/-- `circ.release` at a die (R471; that an entry that is not VALID needs the drain too is a choice, log entry 139). -/
def Die.circRelease (x : Die) (p c : Nat) : Except Status Die :=
  let e := x.tab.circuit c
  if ccValid e && ccPart e ≠ p then .error .badField
  else if !x.isDrained p 0x20 then .error .notDrained
  else if !ccValid e then .ok x
  else .ok { x with tab := { x.tab with circuits := Map.rem x.tab.circuits c, leases := Map.rem x.tab.leases c },
                    cleared := Map.put x.cleared (262144 + c) true, short := Map.rem x.short c }

/-- CIRC_RELEASE (R204, R471). -/
def execCircRelease (f : Frame) (part mask : Byte) (circuit : BitVec 16) (s : State) : Host.Outcome State Fault Refusal :=
  let c := circuit.toNat
  done (s.serveMask { op := 0x0703, change := true, len := 4 } f part mask (4095 < c)
    (dieAct 0x0703 3 c 1 fun x => x.circRelease part.toNat c))

/-- CIRC_READ (R199). -/
def execCircRead (f : Frame) (part die : Byte) (first count : BitVec 16) (s : State) : Host.Outcome State Fault Refusal :=
  let a := first.toNat
  let n := count.toNat
  done (s.serveDie { op := 0x0704, change := false, len := 8 } f part die (n = 0 || 254 < n || 4096 < a + n) fun d t =>
    (t, .ok, (List.range n).flatMap fun i =>
      let e := (t.die d).tab.circuit (a + i)
      if ccPart e = part.toNat then le 8 e.toNat ++ le 8 ((t.die d).tab.lease (a + i)).toNat else le 16 0))

/-! ### Congestion -/

/-- A threshold in bytes per lane lies in its range (Table 06-5). -/
def markOk (b : BitVec 32) : Bool := decide (4096 ≤ b.toNat) && decide (b.toNat ≤ 262144)

/-- `THROTTLE_THRESH` lies in its range (Table 06-5). -/
def throttleOk (b : BitVec 32) : Bool := decide (8192 ≤ b.toNat) && decide (b.toNat ≤ 524288)

/-- `MODE` is one that the virtual channel takes (R241, R476). -/
def congModeOk (vc mode : Byte) : Bool := decide (mode.toNat ≤ 3) && ((vc == 5) == (mode == 0))

/-- The 12 B of a die in the response of `cong.config`: its settings from the next boundary. -/
def Die.congRecord (x : Die) (p v : Nat) : List Byte :=
  let c := x.tab.congOf p v
  if x.on then [c.mode.setWidth 8, 0, 0, 0] ++ le 4 c.mark.toNat ++ le 4 c.throttle.toNat else le 12 0

/-- CONG_CONFIG (R241, R242, R256, R476): with `SET_MASK` 0 it is a read. -/
def execCongConfig (f : Frame) (part mask vc setMask mode : Byte) (mark throttle : BitVec 32) (s : State) :
    Host.Outcome State Fault Refusal :=
  let sel (i : Nat) : Bool := setMask.getLsbD i
  let change := sel 0 || sel 1 || sel 2
  let p := part.toNat
  let v := vc.toNat
  let bad := decide (7 < v) || (sel 0 && !congModeOk vc mode) || (sel 1 && !markOk mark) || (sel 2 && !throttleOk throttle)
  done (s.serveMaskWith { op := 0x0901, change := change, len := 16 } f part mask bad ()
    (fun d t =>
      let c := (t.die d).tab.congOf p v
      let c : Cong := { mode := if sel 0 then mode.setWidth 2 else c.mode, mark := if sel 1 then mark else c.mark,
                        throttle := if sel 2 then throttle else c.throttle }
      (if change then
        (t.modDie d fun x => x.modTab fun t => { t with cong := Map.put t.cong (8 * p + v) c }).traceDieWrite d 6 0x0901
          (8 * p + v) 1 .ok
       else t, .ok, ()))
    fun t _ => allDieIds.flatMap fun d => (t.die d).congRecord p v)

end Sys2Proof.Machine
end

-- -- --

__Try it__
Word for word, restate each of the records above.

__Completed task__
/-- `circ.release` at a die (R471; that an entry that is not VALID needs the drain too is a choice, log entry 139). -/
def Die.circRelease (x : Die) (p c : Nat) : Except Status Die :=
  let e := x.tab.circuit c
  if ccValid e && ccPart e ≠ p then .error .badField
  else if !x.isDrained p 0x20 then .error .notDrained
  else if !ccValid e then .ok x
  else .ok { x with tab := { x.tab with circuits := Map.rem x.tab.circuits c, leases := Map.rem x.tab.leases c },
                    cleared := Map.put x.cleared (262144 + c) true, short := Map.rem x.short c }

/-- CIRC_RELEASE (R204, R471). -/
def execCircRelease (f : Frame) (part mask : Byte) (circuit : BitVec 16) (s : State) : Host.Outcome State Fault Refusal :=
  let c := circuit.toNat
  done (s.serveMask { op := 0x0703, change := true, len := 4 } f part mask (4095 < c)
    (dieAct 0x0703 3 c 1 fun x => x.circRelease part.toNat c))

/-- CIRC_READ (R199). -/
def execCircRead (f : Frame) (part die : Byte) (first count : BitVec 16) (s : State) : Host.Outcome State Fault Refusal :=
  let a := first.toNat
  let n := count.toNat
  done (s.serveDie { op := 0x0704, change := false, len := 8 } f part die (n = 0 || 254 < n || 4096 < a + n) fun d t =>
    (t, .ok, (List.range n).flatMap fun i =>
      let e := (t.die d).tab.circuit (a + i)
      if ccPart e = part.toNat then le 8 e.toNat ++ le 8 ((t.die d).tab.lease (a + i)).toNat else le 16 0))

/-! ### Congestion -/

/-- A threshold in bytes per lane lies in its range (Table 06-5). -/
def markOk (b : BitVec 32) : Bool := decide (4096 ≤ b.toNat) && decide (b.toNat ≤ 262144)

/-- `THROTTLE_THRESH` lies in its range (Table 06-5). -/
def throttleOk (b : BitVec 32) : Bool := decide (8192 ≤ b.toNat) && decide (b.toNat ≤ 524288)

/-- `MODE` is one that the virtual channel takes (R241, R476). -/
def congModeOk (vc mode : Byte) : Bool := decide (mode.toNat ≤ 3) && ((vc == 5) == (mode == 0))

/-- The 12 B of a die in the response of `cong.config`: its settings from the next boundary. -/
def Die.congRecord (x : Die) (p v : Nat) : List Byte :=
  let c := x.tab.congOf p v
  if x.on then [c.mode.setWidth 8, 0, 0, 0] ++ le 4 c.mark.toNat ++ le 4 c.throttle.toNat else le 12 0

/-- CONG_CONFIG (R241, R242, R256, R476): with `SET_MASK` 0 it is a read. -/
def execCongConfig (f : Frame) (part mask vc setMask mode : Byte) (mark throttle : BitVec 32) (s : State) :
    Host.Outcome State Fault Refusal :=
  let sel (i : Nat) : Bool := setMask.getLsbD i
  let change := sel 0 || sel 1 || sel 2
  let p := part.toNat
  let v := vc.toNat
  let bad := decide (7 < v) || (sel 0 && !congModeOk vc mode) || (sel 1 && !markOk mark) || (sel 2 && !throttleOk throttle)
  done (s.serveMaskWith { op := 0x0901, change := change, len := 16 } f part mask bad ()
    (fun d t =>
      let c := (t.die d).tab.congOf p v
      let c : Cong := { mode := if sel 0 then mode.setWidth 2 else c.mode, mark := if sel 1 then mark else c.mark,
                        throttle := if sel 2 then throttle else c.throttle }
      (if change then
        (t.modDie d fun x => x.modTab fun t => { t with cong := Map.put t.cong (8 * p + v) c }).traceDieWrite d 6 0x0901
          (8 * p + v) 1 .ok
       else t, .ok, ()))
    fun t _ => allDieIds.flatMap fun d => (t.die d).congRecord p v)

end Sys2Proof.Machine
end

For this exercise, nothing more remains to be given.